Exercise brief |
Your answer should be the lines from the one containing "option : Byte)" through the final line below, copied exactly.

******

/-- Reception on HRX.  In IDLE a lead byte opens a frame and everything else passes without a count, the tail of a lost frame and
silence among it (R131, R133).  In IN_FRAME an error, a faulty character or a gap ends the frame with a frame error (R132, R133); a length
byte out of its range and a CRC that differs are errors, and short of them the characters of the frame are taken.  Characters are taken
one after another, so that those behind an error are examined in IDLE.  That LEAD_BYTE stands for any character, REQUEST_RECEIVED for any
characters and a request row for those of its frame is the model's choice (log entries 6 and 7). -/
def Obligations.HostLineReception : Prop :=
  ∀ s : State, s.phase = .running →
    (s.host.receive = .idle →
        exec (.leadByte 0xC3 false) s = .next (inFrame [] s)
          ∧ (∀ value fault, value ≠ 0xC3 ∨ fault = true → exec (.leadByte value fault) s = .next s)
          ∧ (∀ fault, exec (.hostFrameError fault) s = .next s)
          ∧ exec .gapTimeout s = .next s
          ∧ (∀ tail : List Byte, 0xC3 ∉ tail → exec (.requestReceived tail) s = .next s)
          ∧ ∀ (c : Instr) (r : HostRequest), requestOf c = some r → 0xC3 ∉ requestFrame r → exec c s = .next s)
      ∧ (∀ taken, s.host.receive = .inFrame taken →
          (∀ fault, exec (.hostFrameError fault) s = .next (inError s))
            ∧ exec .gapTimeout s = .next (inError s)
            ∧ (∀ value, exec (.leadByte value true) s = .next (inError s))
            ∧ ∀ value, exec (.leadByte value false) s = exec (.requestReceived [value]) s)
      ∧ (s.host.receive = .inFrame [] →
          (∀ l : Byte, l.toNat < 2 ∨ 250 < l.toNat → exec (.requestReceived [l]) s = .next (inError s))
            ∧ (∀ (l : Byte) (body : List Byte), 2 ≤ l.toNat → l.toNat ≤ 250 → body.length < l.toNat + 2 →
                exec (.requestReceived (l :: body)) s = .next (inFrame (l :: body) s))
            ∧ ∀ (l : Byte) (body : List Byte) (hi lo : Byte), 2 ≤ l.toNat → l.toNat ≤ 250 → body.length = l.toNat →
                crc16 (l :: body) ≠ hi ++ lo → exec (.requestReceived (l :: body ++ [hi, lo])) s = .next (inError s))
      ∧ ∀ (a b : List Byte) (t : State), exec (.requestReceived a) s = .next t →
          exec (.requestReceived (a ++ b)) s = exec (.requestReceived b) t

/-- A reply frame has the lead 0x3C, the number of its body bytes, the kind, the sequence, the status code, the flags REPLAY in bit 0 and
OVERRUN in bit 1, the data, and the CRC over the length and the body (R130).  The reply of an executed request has the kind plus 0x80 and
the sequence, REPLAY clear and OVERRUN as the overrun flag stood, which is cleared (R134, R135). -/
def Obligations.RepliesAreFramed : Prop :=
  (∀ r : SentReply, r.reply.data.length ≤ 246 →
      let counted : List Byte :=
        [BitVec.ofNat 8 (4 + r.reply.data.length), r.reply.kind, r.reply.seq, statusByte r.reply.status,
          BitVec.ofNat 8 (bit r.replay 0 + bit r.overrun 1)] ++ r.reply.data
      ∃ hi lo : Byte, hi ++ lo = crc16 counted ∧ replyFrame r = [0x3C] ++ counted ++ [hi, lo])
    ∧ ∀ (c : Instr) (r : HostRequest) (s t : State), requestOf c = some r → executesNow r.seq s → exec c s = .next t →
        ∃ sent, t.host.sending = some sent ∧ t.host.kept = some sent.reply ∧ sent.reply.kind = r.kind + 0x80
          ∧ sent.reply.seq = r.seq ∧ sent.replay = false ∧ sent.overrun = s.host.overrun ∧ t.host.overrun = false

/-- The output pins as the state gives them, and the character format.  ATTN is active exactly while the mailbox or the event queue holds
anything and RSTN is not low (R126, R165); LCK at the division of the rate code and LMK high in position 0 alone are driven exactly by a
driving master (R1, R3, R4, R19); LDAT is pulled low exactly for the 0 bits of the cell being driven, byte by byte from bit 7 down, and
never in the guard (R2, R3); HTX is high but for the characters of a reply, each a low start bit, the byte from bit 0 up and a high stop
bit, without a pause between them (R128, R135).  A character is read as it is sent, and a low stop bit is a character fault (R128).  That
the pins are functions of the state and a bit time is the model's choice (log entries 10 and 17). -/
def Obligations.PinsFollowTheState : Prop :=
  ∀ s : State,
    (attnActive s = true ↔ s.phase ≠ .held ∧ (s.rx.mailbox ≠ [] ∨ s.events.records ≠ []))
      ∧ (s.link.lock ≠ .driving → lckDriven s = none ∧ ∀ position, lmkDriven s position = none)
      ∧ (s.link.lock = .driving →
          lckDriven s = some ([16, 8, 4, 2].getD s.station.config.rateCode.toNat 0)
            ∧ ∀ position, lmkDriven s position = some (decide (position = 0)))
      ∧ (s.tx.cell = none → ∀ bitTime, ldatPulledLow s bitTime = false)
      ∧ (∀ cell, s.tx.cell = some cell → cell.image.length = 30 →
          (∀ (byte : Fin 30) (k : Fin 8),
              ldatPulledLow s (8 * byte.val + k.val) = !(cell.image.getD byte.val 0).getLsbD (7 - k.val))
            ∧ ∀ bitTime, 240 ≤ bitTime → ldatPulledLow s bitTime = false)
      ∧ (s.host.sending = none → ∀ bitTime, htxHigh s bitTime = true)
      ∧ (∀ r, s.host.sending = some r →
          (∀ (i : Nat) (b : Byte), (replyFrame r)[i]? = some b →
              htxHigh s (10 * i) = false ∧ (∀ k : Fin 8, htxHigh s (10 * i + 1 + k.val) = b.getLsbD k.val)
                ∧ htxHigh s (10 * i + 9) = true)
            ∧ ∀ bitTime, 10 * (replyFrame r).length ≤ bitTime → htxHigh s bitTime = true)
      ∧ baudRate s.host.rate = [57600, 115200, 230400, 460800].getD s.host.rate.toNat 0
      ∧ ∀ b : Byte, readCharacter (characterBits b) = (b, false)
          ∧ readCharacter ((characterBits b).dropLast ++ [false]) = (b, true)

/-! ## Requests: the general checks -/

/-- The first checks of an executed request, in their order (R140, R141): an unknown kind, a body length that does not suit the kind,
and the station state and role; each refusal changes nothing but the kept reply. -/
def Obligations.GeneralChecksAnswerInOrder : Prop :=
  ∀ (seq : Byte) (params : List Byte) (s : State), executesNow seq s →
    (∀ kind : Byte, (∀ k : RequestKind, k.code ≠ kind) →
        exec (.unknownKindRequest kind seq params) s = .next (answered (kind + 0x80) seq .unknownKind [] s))
      ∧ (∀ k : RequestKind, ¬lengthFits k (params.length + 2) →
          exec (command k seq params) s = .next (answered (k.code + 0x80) seq .badLength [] s))
      ∧ ∀ (k : RequestKind) (status : Status), lengthFits k (params.length + 2) →
          turnedAway k s.station.state s.station.config.role = some status →
          exec (command k seq params) s = .next (answered (k.code + 0x80) seq status [] s)

/-- A request refused at any step changes nothing in the part except the Host Port's own state, whose kept reply it replaces; its reply
has the request's kind plus 0x80 and its sequence, and a refusal carries no data but for the EMPTY of FETCH_EVENT, kind 0x31 (R140). -/
def Obligations.RefusedRequestsChangeNothing : Prop :=
  ∀ (c : Instr) (r : HostRequest) (s t : State), requestOf c = some r → executesNow r.seq s → exec c s = .next t →
    ∃ reply : Reply, t.host.kept = some reply ∧ reply.kind = r.kind + 0x80 ∧ reply.seq = r.seq
      ∧ (reply.status ≠ .ok → reply.data = [] ∨ (r.kind = 0x31 ∧ reply.status = .empty ∧ reply.data = [s.events.pendingLost]))
      ∧ (reply.status ≠ .ok → reply.status ≠ .cancelPending → reply.status ≠ .detachPending →
          { t with host := s.host } = s)

/-! ## Requests: reports -/

/-- IDENT reports the identity facts and the host line rate in force (R142); STATUS reports every block (R143); neither changes
anything. -/
def Obligations.IdentAndStatusReport : Prop :=
  ∀ (seq : Byte) (s : State), executesNow seq s →
    let c := s.station.config
    exec (.ident seq []) s = .next (answered 0x81 seq .ok
      [0x45, 0xA1, 0x12, 0x16, 1, BitVec.ofNat 8 s.host.rate.toNat, 12, 16, 32, 64, 16, 96, 32, 16, 128, 250] s)
    ∧ exec (.status seq []) s = .next (answered 0x82 seq .ok
      [ (match s.station.state with | .unconfigured => 0 | .detached => 1 | .attached => 2 | .detaching => 3),
        (match c.role with | .member => 0 | .master => 1),
        (match c.node with | none => 0xFF | some n => BitVec.ofNat 8 n.val),
        c.epoch, BitVec.ofNat 8 c.rateCode.toNat, BitVec.ofNat 8 c.ackWait, BitVec.ofNat 8 c.retryLimit,
        (match s.link.lock with
          | .off => 0 | .driving => 1 | .search => 2 | .verify => 3 | .locked => 4 | .coast => 5),
        BitVec.ofNat 8 (s.link.frame.toNat / 256), BitVec.ofNat 8 (s.link.frame.toNat % 256),
        BitVec.ofNat 8 (bit s.map.active.isSome 0 + bit s.map.pendingMap.isSome 1 + bit s.link.permission 2
          + bit (decide (s.rx.mailbox ≠ [] ∨ s.events.records ≠ [])) 3),
        (match s.map.active with | none => 0 | some m => m.generation),
        BitVec.ofNat 8 (match s.map.pendingMap with | none => 0 | some p => p.effective.toNat / 256),
        BitVec.ofNat 8 (match s.map.pendingMap with | none => 0 | some p => p.effective.toNat % 256),
        BitVec.ofNat 8 (match s.map.active, c.node with
          | some m, some n => (List.finRange 15).countP fun k => m.owners.get k == some n
          | _, _ => 0),
        BitVec.ofNat 8 s.tx.records.length, BitVec.ofNat 8 s.tx.freeBlocks, BitVec.ofNat 8 s.rx.mailbox.length,
        BitVec.ofNat 8 s.rx.freeBlocks,
        BitVec.ofNat 8 ((List.finRange 12).countP fun n => match s.rx.contexts.get n with
          | .assembling _ => true | .idle => false | .discarding _ => false),
        BitVec.ofNat 8 (resultTickets s.events.records).length,
        BitVec.ofNat 8 (s.events.records.length - (resultTickets s.events.records).length) ] s)

/-- MAP_READ reports the Map Unit's state byte by byte, owners nibble by nibble, and changes nothing (R50, R149).  Byte 14 is stated
for the distances that fit it, as R149 gives its values; beyond them it is a free value, and while the boundary of the effective frame has
left its switch to do it is one of R149's values 1 to 255 (log entry 22). -/
def Obligations.MapReadReportsTheMapUnit : Prop :=
  ∀ (seq : Byte) (s : State), executesNow seq s →
    ∃ d, exec (.mapRead seq []) s = .next (answered 0x93 seq .ok d s) ∧ d.length = 35
      ∧ byteAt d 0 = bit (decide (s.station.config.role = .master)) 0 + bit s.map.active.isSome 1
          + bit s.map.frameGeneration.isSome 2 + bit s.map.pendingMap.isSome 3 + bit s.map.masterNode.isSome 4
          + bit s.map.masterRate.isSome 5
      ∧ d.getD 1 0 = (generationOf s).getD 0 ∧ d.getD 2 0 = s.map.frameGeneration.getD 0
      ∧ (s.map.active = none → ∀ slot : Slot, nibbleAt d 3 slot.val = 15)
      ∧ (∀ m, s.map.active = some m →
          nibbleAt d 3 0 = ownerCode s.map.masterNode
            ∧ ∀ k : Fin 15, nibbleAt d 3 (k.val + 1) = ownerCode (m.owners.get k))
      ∧ (s.map.pendingMap = none → byteAt d 11 = 0 ∧ pairAt d 12 = 0 ∧ byteAt d 14 = 0
          ∧ ∀ k : Fin 15, nibbleAt d 15 k.val = 15)
      ∧ (∀ p, s.map.pendingMap = some p → d.getD 11 0 = p.map.generation ∧ pairAt d 12 = p.effective.toNat
          ∧ (Work.mapSwitch ∉ s.due → (p.effective - s.link.frame).toNat ≤ 255 →
              byteAt d 14 = (p.effective - s.link.frame).toNat)
          ∧ (Work.mapSwitch ∈ s.due → 1 ≤ byteAt d 14)
          ∧ ∀ k : Fin 15, nibbleAt d 15 k.val = ownerCode (p.map.owners.get k))
      ∧ nibbleAt d 15 15 = 0 ∧ nibbleAt d 23 15 = 0
      ∧ (∀ k : Fin 15, nibbleAt d 23 k.val = ownerCode (s.map.staged.get k))
      ∧ byteAt d 31 = (match s.map.masterNode with | none => 0 | some n => n.val)
      ∧ byteAt d 32 = (match s.map.masterRate with | none => 0 | some r => r.toNat)
      ∧ byteAt d 33 = (match s.map.outcome with | .nothing => 0 | .pending => 1 | .applied => 2 | .withdrawn => 3)
      ∧ byteAt d 34 = (match s.map.active, s.station.config.node with
          | some m, some n => (List.finRange 15).countP fun k => m.owners.get k == some n
          | _, _ => 0)

/-- PEER_READ reports four bytes for each node from the peer table, the owed list and the send number table, and changes nothing (R156,
R169). -/
def Obligations.PeerReadReportsTheTables : Prop :=
  ∀ (seq : Byte) (s : State), executesNow seq s →
    ∃ d, exec (.peerRead seq []) s = .next (answered 0xC1 seq .ok d s) ∧ d.length = 48
      ∧ ∀ n : Node,
          byteAt d (4 * n.val) = bit (s.rx.peers.get n).lastAccepted.isSome 0 + bit (s.tx.sendTable.get n).isSome 1
              + bit (decide (∃ o ∈ s.rx.owed, o.source = n)) 2
            ∧ d.getD (4 * n.val + 1) 0 = (s.rx.peers.get n).epoch.getD 0
            ∧ byteAt d (4 * n.val + 2) = (match (s.rx.peers.get n).lastAccepted with | none => 0 | some x => x.toNat)
            ∧ byteAt d (4 * n.val + 3) = (match s.tx.sendTable.get n with | none => 0 | some x => x.toNat)

/-- COUNTERS reports the fourteen counters in their order and, with bit 0 of its option set, sets them all to 0 in the same step (R155,
R167). -/
def Obligations.CountersAreReadAndCleared : Prop :=
  ∀ (seq option : Byte) (s : State), executesNow seq s →
    ∃ d, d.length = 28
      ∧ (∀ i : Fin 14, pairAt d (2 * i.val)
          = ([s.counters.good, s.counters.bad, s.counters.emptySlots, s.counters.foreign, s.counters.silentFrames,
              s.counters.lockLosses, s.counters.staleAcks, s.counters.duplicates, s.counters.breaks, s.counters.noRoom,
              s.counters.retransmissions, s.counters.frameErrors, s.counters.overruns, s.counters.eventsLost].getD
                i.val 0).toNat)
      ∧ exec (.counters seq [option]) s
          = .next (answered 0xC0 seq .ok d
              { s with counters := if option.toNat % 2 = 1 then ⟨0, 0, 0, 0, 0, 0, 0, 0, 0, 0, 0, 0, 0, 0⟩ else s.counters })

******

Exercise answer |
  ∀ (seq option : Byte) (s : State), executesNow seq s →
    ∃ d, d.length = 28
      ∧ (∀ i : Fin 14, pairAt d (2 * i.val)
          = ([s.counters.good, s.counters.bad, s.counters.emptySlots, s.counters.foreign, s.counters.silentFrames,
              s.counters.lockLosses, s.counters.staleAcks, s.counters.duplicates, s.counters.breaks, s.counters.noRoom,
              s.counters.retransmissions, s.counters.frameErrors, s.counters.overruns, s.counters.eventsLost].getD
                i.val 0).toNat)
      ∧ exec (.counters seq [option]) s
          = .next (answered 0xC0 seq .ok d
              { s with counters := if option.toNat % 2 = 1 then ⟨0, 0, 0, 0, 0, 0, 0, 0, 0, 0, 0, 0, 0, 0⟩ else s.counters })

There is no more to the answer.